北朝鮮の文化、歴史、生活といったものを客観的に触れるということの大事さはよく理解出来ます。しかし、拉致、ミサイル発射、核実験といった諸行為が日本国民のナショナリズムや排外主義を煽る絶好の教材として為政者によって利用されてしまっているのが残念です。一方、北朝鮮にとっても日本による過去の侵略、強制連行、日本国内米軍基地に存在する(であろう)核兵器、日米韓の圧倒的な軍事力による圧力、等々が為政者による国家の延命に利用されています。この、双方にとっての不幸を解決することは、「国家」の発想に立つ限りは難しいと言わざるをえないでしょう。先日のニューヨークフィルの平壌訪問も政治的背景と計算は存在するものの、それでも、音楽という「国家色」の希薄な分野での交流(それがたとえ一部の人々の間であっても)が実現したということは一歩の前進を感じました。

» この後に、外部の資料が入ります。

-- ==== Sys2Proof/Laws/Memory.lean ====
section
/-! SUPPORT. Reading after writing, and that every memory operation keeps the canonical form. -/

namespace Sys2Proof.Machine

theorem Memory.read_write_same (m : Memory) (a : Nat) (v : Byte) : (m.write a v).read a = some v := by
  induction m with
  | nil => simp [Memory.write, Memory.read]
  | cons c m ih =>
    simp only [Memory.write]
    split_ifs <;> simp_all [Memory.read]

theorem Memory.read_write_other (m : Memory) {a b : Nat} (v : Byte) (h : b ≠ a) : (m.write a v).read b = m.read b := by
  induction m with
  | nil => simp [Memory.write, Memory.read, h]
  | cons c m ih =>
    simp only [Memory.write]
    split_ifs <;> simp_all [Memory.read]

/-- The addresses of a memory after a write: the old ones and the one written. -/
theorem Memory.mem_write {m : Memory} {a : Nat} {v : Byte} {c : Host.Cell} (h : c ∈ m.write a v) :
    c = (a, v) ∨ c ∈ m := by
  induction m with
  | nil => simpa [Memory.write] using h
  | cons d m ih =>
    simp only [Memory.write] at h
    split_ifs at h <;> simp only [List.mem_cons] at h ⊢ <;> tauto

theorem Memory.write_wf {m : Memory} (a : Nat) (v : Byte) (h : m.wf = true) : (m.write a v).wf = true := by
  simp only [Memory.wf, decide_eq_true_eq] at h ⊢
  induction m with
  | nil => simp [Memory.write]
  | cons d m ih =>
    obtain ⟨hd, hm⟩ := List.pairwise_cons.mp h
    simp only [Memory.write]
    split_ifs with h1 h2
    · refine List.pairwise_cons.mpr ⟨fun c hc => ?_, h⟩
      rcases List.mem_cons.mp hc with rfl | hc
      · exact h1
      · exact h1.trans (hd c hc)
    · exact List.pairwise_cons.mpr ⟨fun c hc => h2 ▸ hd c hc, hm⟩
    · refine List.pairwise_cons.mpr ⟨fun c hc => ?_, ih hm⟩
      rcases Memory.mem_write hc with rfl | hc
      · show d.1 < a
        omega
      · exact hd c hc

theorem Memory.writeBytes_wf {m : Memory} (a : Nat) (vs : List Byte) (h : m.wf = true) :
    (m.writeBytes a vs).wf = true := by
  induction vs generalizing m a with
  | nil => exact h
  | cons v vs ih => exact ih _ (Memory.write_wf a v h)

theorem State.placeWord_wf {s : State} (a : Nat) (w : Word) (h : s.mem.wf = true) : (s.placeWord a w).mem.wf = true :=
  Memory.writeBytes_wf a _ h

/-- A byte outside the written run reads as before. -/
theorem Memory.read_writeBytes_outside (m : Memory) {a b : Nat} (vs : List Byte) (h : b < a ∨ a + vs.length ≤ b) :
    (m.writeBytes a vs).read b = m.read b := by
  induction vs generalizing m a with
  | nil => rfl
  | cons v vs ih =>
    simp only [List.length_cons] at h
    rw [Memory.writeBytes, ih _ (by omega), Memory.read_write_other _ _ (by omega)]

/-- A byte inside the written run reads as written. -/
theorem Memory.read_writeBytes_inside (m : Memory) (a : Nat) (vs : List Byte) {k : Nat} {v : Byte} (h : vs[k]? = some v) :
    (m.writeBytes a vs).read (a + k) = some v := by
  induction vs generalizing m a k with
  | nil => simp at h
  | cons u vs ih =>
    cases k with
    | zero =>
      obtain rfl : u = v := by simpa using h
      rw [Memory.writeBytes, Memory.read_writeBytes_outside _ _ (by omega)]
      exact Memory.read_write_same m a u
    | succ k =>
      rw [Memory.writeBytes, show a + (k + 1) = a + 1 + k by omega]
      exact ih _ _ (by simpa using h)

end Sys2Proof.Machine
end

あ、僕も長くなってしまいました。しかも理屈っぽい(^^;)。

投稿: YASU47 | 2008年3月 2日 (日) 22時02分

フィルですか!
嬉しい情報です

確かに 国家という発想が強い限りは
張り合いに終わるだけでしょうね

どちらにしても

家族を 突然奪われ 解決されない痛みと
怒りを 体験しており
また、容易には溶けない また相手に無視されたくない怒りを抱えています
 
生きている人間として 互いを
みなおすとき

相手への怒りを 見つめなおせ
また それらが 権力の道具になるのでなく

新しい理解と お互いの問題
(植民地支配、その後の差別からの解けること無い怒り
 拉致問題、そこからの深いくすぶり 核実験等の挑発など)
からの 脱却口につながる道の
原動力となってほしいです

いずれにしても
自国の 情報のみで
相手をまた 自国を見ることから

離れることは 大切なことではないでしょうか

年若い私にyasuさんが丁寧いに答えてくださり
ありがとうございます
理屈っぽく感じませんでしたよ
むしろ 客観的な事実の把握に

参考になりました

投稿: lovebano | 2008年3月 3日 (月) 14時35分

lovebaboさん、
痛みや怒りの当事者に客観的な見直しを求めることは容易ではないでしょうね。僕にも言葉は見つかりません。しかし、それを意図的に利用することによって排外主義を煽ったり、逆に簡単に煽られてしまう多くの「善良な」人々が存在することが残念でなりません。
「国家(そもそも何だ?)」や「国境」という枠をいったんは取り外して物事を見つめ直してみたいものですね。